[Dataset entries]
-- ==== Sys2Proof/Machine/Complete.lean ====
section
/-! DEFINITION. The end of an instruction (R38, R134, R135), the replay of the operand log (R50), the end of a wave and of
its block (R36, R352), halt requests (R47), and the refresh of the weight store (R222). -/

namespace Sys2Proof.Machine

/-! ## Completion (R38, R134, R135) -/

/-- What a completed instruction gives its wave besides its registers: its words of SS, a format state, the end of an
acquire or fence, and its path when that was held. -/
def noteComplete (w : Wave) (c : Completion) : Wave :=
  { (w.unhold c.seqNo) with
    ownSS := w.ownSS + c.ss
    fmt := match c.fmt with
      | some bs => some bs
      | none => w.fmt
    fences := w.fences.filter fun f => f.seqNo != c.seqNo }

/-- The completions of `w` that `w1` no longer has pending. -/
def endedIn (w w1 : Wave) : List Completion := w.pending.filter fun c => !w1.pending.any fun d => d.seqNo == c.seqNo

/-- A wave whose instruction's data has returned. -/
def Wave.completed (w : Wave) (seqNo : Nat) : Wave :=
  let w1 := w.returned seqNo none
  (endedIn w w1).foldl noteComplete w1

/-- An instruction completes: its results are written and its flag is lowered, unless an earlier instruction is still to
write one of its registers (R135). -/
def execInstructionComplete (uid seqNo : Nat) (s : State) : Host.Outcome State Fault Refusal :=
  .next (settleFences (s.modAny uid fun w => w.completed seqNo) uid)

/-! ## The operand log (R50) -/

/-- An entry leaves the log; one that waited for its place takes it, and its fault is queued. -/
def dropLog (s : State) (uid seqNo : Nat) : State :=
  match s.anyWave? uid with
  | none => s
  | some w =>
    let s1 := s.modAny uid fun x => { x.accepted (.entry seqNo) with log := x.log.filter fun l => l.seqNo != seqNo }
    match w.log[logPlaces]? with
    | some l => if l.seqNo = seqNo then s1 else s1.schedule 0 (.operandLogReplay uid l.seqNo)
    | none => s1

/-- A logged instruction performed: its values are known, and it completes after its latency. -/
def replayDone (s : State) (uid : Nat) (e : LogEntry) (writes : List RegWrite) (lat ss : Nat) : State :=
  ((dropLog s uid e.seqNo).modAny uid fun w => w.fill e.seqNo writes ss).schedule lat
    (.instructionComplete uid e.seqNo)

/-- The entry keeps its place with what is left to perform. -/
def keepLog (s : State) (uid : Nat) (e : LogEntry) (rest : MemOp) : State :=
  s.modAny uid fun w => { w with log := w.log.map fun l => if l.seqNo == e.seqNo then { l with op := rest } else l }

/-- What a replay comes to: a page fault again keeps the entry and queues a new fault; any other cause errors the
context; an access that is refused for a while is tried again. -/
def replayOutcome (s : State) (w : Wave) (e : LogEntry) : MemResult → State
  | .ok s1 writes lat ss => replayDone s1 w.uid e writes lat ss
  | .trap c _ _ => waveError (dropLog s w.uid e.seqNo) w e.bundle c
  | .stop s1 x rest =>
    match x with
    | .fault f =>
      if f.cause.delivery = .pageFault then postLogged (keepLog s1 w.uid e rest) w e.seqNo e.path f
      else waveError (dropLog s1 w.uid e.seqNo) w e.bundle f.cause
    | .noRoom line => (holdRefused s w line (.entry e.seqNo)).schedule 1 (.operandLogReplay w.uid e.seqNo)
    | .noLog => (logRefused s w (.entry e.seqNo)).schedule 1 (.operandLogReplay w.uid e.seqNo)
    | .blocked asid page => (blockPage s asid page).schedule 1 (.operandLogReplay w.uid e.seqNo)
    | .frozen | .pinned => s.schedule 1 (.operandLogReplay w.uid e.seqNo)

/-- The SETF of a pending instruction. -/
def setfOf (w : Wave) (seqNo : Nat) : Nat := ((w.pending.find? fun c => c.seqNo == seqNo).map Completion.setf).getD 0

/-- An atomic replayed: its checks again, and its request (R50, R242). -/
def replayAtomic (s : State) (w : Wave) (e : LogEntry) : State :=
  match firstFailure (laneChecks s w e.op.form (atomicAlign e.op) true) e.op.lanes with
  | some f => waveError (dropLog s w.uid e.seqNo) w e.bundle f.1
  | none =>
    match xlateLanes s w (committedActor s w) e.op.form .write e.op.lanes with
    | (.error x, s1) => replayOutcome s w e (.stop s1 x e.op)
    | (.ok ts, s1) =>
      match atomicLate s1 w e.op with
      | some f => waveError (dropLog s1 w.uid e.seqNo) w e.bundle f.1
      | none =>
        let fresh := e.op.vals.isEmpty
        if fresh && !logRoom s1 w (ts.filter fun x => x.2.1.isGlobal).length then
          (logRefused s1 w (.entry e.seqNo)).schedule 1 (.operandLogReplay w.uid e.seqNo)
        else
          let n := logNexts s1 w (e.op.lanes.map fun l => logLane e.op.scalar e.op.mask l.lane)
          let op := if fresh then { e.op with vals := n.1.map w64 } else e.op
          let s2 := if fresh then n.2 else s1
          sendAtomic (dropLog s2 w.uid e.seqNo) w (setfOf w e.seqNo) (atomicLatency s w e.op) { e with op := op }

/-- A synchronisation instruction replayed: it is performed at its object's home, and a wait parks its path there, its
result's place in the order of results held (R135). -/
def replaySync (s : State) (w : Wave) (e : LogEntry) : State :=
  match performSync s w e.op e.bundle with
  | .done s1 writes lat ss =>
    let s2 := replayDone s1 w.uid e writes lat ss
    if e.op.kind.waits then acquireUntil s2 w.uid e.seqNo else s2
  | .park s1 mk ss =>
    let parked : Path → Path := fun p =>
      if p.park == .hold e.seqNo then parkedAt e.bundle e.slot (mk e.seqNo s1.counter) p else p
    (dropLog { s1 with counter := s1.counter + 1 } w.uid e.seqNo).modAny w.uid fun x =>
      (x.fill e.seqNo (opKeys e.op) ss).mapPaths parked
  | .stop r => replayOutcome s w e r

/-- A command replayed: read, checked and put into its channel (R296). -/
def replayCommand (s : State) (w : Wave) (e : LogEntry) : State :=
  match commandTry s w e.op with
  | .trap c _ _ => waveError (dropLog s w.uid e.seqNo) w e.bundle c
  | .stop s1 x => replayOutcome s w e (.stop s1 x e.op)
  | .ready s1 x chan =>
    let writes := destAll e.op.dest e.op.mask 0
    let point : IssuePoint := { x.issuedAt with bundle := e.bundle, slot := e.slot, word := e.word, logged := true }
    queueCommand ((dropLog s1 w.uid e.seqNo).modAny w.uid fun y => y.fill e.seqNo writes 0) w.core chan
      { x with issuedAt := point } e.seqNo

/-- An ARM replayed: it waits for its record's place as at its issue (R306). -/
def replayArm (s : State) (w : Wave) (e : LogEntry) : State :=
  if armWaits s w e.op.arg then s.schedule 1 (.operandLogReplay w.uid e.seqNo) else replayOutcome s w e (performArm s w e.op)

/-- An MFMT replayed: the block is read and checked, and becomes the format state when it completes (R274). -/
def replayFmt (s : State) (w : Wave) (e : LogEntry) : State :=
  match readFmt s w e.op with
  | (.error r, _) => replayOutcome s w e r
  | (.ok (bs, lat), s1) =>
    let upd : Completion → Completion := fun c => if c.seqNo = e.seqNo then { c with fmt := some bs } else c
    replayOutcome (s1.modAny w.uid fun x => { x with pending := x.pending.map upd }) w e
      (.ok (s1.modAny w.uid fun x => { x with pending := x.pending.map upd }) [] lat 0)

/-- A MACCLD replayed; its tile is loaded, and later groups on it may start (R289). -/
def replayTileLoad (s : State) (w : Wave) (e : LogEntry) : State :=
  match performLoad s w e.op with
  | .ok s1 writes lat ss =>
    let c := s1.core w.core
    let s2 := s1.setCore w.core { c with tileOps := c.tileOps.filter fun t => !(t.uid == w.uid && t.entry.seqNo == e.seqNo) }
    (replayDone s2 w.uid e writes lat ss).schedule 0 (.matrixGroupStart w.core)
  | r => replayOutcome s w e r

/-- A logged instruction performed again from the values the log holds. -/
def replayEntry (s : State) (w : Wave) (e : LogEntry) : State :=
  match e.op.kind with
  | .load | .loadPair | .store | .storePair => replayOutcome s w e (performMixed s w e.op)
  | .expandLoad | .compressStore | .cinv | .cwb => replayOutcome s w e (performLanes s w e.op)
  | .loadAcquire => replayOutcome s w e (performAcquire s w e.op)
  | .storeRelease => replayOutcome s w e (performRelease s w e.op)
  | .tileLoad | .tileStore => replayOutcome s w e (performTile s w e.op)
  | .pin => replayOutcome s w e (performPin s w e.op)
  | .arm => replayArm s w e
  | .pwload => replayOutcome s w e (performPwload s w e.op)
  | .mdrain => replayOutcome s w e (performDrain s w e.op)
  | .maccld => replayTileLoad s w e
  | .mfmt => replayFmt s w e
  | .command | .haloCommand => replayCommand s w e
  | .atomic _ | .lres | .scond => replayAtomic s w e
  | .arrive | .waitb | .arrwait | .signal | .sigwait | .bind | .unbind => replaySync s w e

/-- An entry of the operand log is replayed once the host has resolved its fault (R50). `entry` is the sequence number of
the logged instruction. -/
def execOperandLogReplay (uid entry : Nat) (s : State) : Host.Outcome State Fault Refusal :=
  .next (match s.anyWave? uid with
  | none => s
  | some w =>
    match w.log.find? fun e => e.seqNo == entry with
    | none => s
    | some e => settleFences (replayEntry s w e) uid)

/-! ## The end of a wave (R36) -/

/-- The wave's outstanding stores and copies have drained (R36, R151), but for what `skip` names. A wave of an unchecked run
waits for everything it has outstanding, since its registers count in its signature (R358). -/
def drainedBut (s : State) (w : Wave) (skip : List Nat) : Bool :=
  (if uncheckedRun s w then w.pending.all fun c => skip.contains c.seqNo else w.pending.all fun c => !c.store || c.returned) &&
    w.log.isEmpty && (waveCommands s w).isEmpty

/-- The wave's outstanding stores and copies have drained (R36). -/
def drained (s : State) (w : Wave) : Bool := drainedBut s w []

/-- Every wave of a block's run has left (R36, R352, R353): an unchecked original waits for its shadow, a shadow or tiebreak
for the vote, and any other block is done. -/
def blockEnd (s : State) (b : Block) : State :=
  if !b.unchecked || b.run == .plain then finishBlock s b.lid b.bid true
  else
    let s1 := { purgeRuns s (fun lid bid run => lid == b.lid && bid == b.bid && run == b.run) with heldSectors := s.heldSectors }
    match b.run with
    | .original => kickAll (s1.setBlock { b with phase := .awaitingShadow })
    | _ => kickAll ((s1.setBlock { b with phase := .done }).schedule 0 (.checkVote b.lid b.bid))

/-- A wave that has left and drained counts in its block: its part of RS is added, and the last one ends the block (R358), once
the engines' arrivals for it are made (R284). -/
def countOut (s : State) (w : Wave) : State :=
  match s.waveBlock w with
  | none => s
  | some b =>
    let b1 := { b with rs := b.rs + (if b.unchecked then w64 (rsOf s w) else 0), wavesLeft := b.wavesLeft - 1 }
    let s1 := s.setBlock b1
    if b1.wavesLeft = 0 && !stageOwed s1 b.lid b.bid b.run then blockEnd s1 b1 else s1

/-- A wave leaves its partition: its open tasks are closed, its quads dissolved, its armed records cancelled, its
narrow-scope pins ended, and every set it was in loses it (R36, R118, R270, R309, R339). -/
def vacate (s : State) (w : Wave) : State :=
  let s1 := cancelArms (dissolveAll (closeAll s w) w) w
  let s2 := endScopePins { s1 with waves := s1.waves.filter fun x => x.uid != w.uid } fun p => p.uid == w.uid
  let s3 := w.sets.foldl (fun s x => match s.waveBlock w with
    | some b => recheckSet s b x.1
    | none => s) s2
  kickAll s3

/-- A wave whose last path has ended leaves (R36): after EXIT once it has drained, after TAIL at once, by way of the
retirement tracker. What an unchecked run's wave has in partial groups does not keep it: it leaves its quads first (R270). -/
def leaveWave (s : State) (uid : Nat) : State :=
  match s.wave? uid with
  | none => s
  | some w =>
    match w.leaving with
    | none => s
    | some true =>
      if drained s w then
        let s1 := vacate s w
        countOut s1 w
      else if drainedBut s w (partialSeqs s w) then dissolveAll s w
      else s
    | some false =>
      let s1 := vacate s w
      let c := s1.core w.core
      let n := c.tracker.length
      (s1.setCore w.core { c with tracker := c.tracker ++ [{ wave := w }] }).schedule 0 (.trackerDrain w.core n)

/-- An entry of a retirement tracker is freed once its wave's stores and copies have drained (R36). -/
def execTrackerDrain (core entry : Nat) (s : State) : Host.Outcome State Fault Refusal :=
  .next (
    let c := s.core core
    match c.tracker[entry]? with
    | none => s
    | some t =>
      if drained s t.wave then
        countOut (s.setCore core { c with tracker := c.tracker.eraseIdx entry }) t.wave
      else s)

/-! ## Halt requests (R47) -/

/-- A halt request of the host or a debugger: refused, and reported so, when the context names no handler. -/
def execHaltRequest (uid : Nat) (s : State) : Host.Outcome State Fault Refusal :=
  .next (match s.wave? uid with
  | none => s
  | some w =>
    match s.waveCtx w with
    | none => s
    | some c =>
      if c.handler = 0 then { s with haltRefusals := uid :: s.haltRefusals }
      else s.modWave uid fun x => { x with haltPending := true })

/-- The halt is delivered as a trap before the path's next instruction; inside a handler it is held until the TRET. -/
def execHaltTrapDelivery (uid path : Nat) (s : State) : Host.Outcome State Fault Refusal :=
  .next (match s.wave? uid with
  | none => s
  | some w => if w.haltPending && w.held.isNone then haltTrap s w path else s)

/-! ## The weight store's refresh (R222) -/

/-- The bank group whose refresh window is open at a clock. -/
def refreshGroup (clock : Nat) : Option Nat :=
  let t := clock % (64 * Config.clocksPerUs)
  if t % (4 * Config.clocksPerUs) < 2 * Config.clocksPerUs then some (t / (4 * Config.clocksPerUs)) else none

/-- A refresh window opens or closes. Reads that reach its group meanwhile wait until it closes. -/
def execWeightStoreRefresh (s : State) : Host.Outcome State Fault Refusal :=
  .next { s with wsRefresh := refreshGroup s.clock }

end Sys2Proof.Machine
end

---

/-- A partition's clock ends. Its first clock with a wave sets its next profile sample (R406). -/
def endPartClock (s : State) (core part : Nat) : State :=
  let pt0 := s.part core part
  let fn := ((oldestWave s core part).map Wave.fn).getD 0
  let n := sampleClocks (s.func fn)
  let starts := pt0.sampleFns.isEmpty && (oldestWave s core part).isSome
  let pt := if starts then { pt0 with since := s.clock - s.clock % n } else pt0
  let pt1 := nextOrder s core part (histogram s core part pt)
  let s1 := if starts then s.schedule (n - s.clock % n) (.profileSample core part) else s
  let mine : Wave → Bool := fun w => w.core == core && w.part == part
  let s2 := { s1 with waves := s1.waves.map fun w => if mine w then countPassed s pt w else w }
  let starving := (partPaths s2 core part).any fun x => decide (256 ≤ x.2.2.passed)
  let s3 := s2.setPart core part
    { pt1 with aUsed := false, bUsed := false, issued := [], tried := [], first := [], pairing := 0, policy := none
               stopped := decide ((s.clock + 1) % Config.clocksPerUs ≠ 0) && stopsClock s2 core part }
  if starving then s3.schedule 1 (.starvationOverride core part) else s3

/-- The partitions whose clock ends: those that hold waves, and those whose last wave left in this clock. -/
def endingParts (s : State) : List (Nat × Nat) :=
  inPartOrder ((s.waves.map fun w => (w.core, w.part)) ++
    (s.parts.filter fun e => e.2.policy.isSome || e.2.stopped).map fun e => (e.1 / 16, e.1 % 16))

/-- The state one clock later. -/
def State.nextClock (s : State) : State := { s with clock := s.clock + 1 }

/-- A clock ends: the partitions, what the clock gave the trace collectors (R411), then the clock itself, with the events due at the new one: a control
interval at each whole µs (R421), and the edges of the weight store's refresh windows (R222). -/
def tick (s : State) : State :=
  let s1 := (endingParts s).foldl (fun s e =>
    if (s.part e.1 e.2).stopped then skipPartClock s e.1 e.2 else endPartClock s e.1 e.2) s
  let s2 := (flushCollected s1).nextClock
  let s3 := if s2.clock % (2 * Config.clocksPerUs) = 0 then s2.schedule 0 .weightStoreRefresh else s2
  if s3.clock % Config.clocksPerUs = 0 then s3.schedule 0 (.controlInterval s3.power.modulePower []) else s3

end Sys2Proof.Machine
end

* [EXERCISE]
Repeat the entries above verbatim, but only from the line that has "r, _) => replayOutcome s w e r" down to the line that has "match e.op.kind with", inclusive.

* [REPLY TO THE EXERCISE]
  | (.error r, _) => replayOutcome s w e r
  | (.ok (bs, lat), s1) =>
    let upd : Completion → Completion := fun c => if c.seqNo = e.seqNo then { c with fmt := some bs } else c
    replayOutcome (s1.modAny w.uid fun x => { x with pending := x.pending.map upd }) w e
      (.ok (s1.modAny w.uid fun x => { x with pending := x.pending.map upd }) [] lat 0)

/-- A MACCLD replayed; its tile is loaded, and later groups on it may start (R289). -/
def replayTileLoad (s : State) (w : Wave) (e : LogEntry) : State :=
  match performLoad s w e.op with
  | .ok s1 writes lat ss =>
    let c := s1.core w.core
    let s2 := s1.setCore w.core { c with tileOps := c.tileOps.filter fun t => !(t.uid == w.uid && t.entry.seqNo == e.seqNo) }
    (replayDone s2 w.uid e writes lat ss).schedule 0 (.matrixGroupStart w.core)
  | r => replayOutcome s w e r

/-- A logged instruction performed again from the values the log holds. -/
def replayEntry (s : State) (w : Wave) (e : LogEntry) : State :=
  match e.op.kind with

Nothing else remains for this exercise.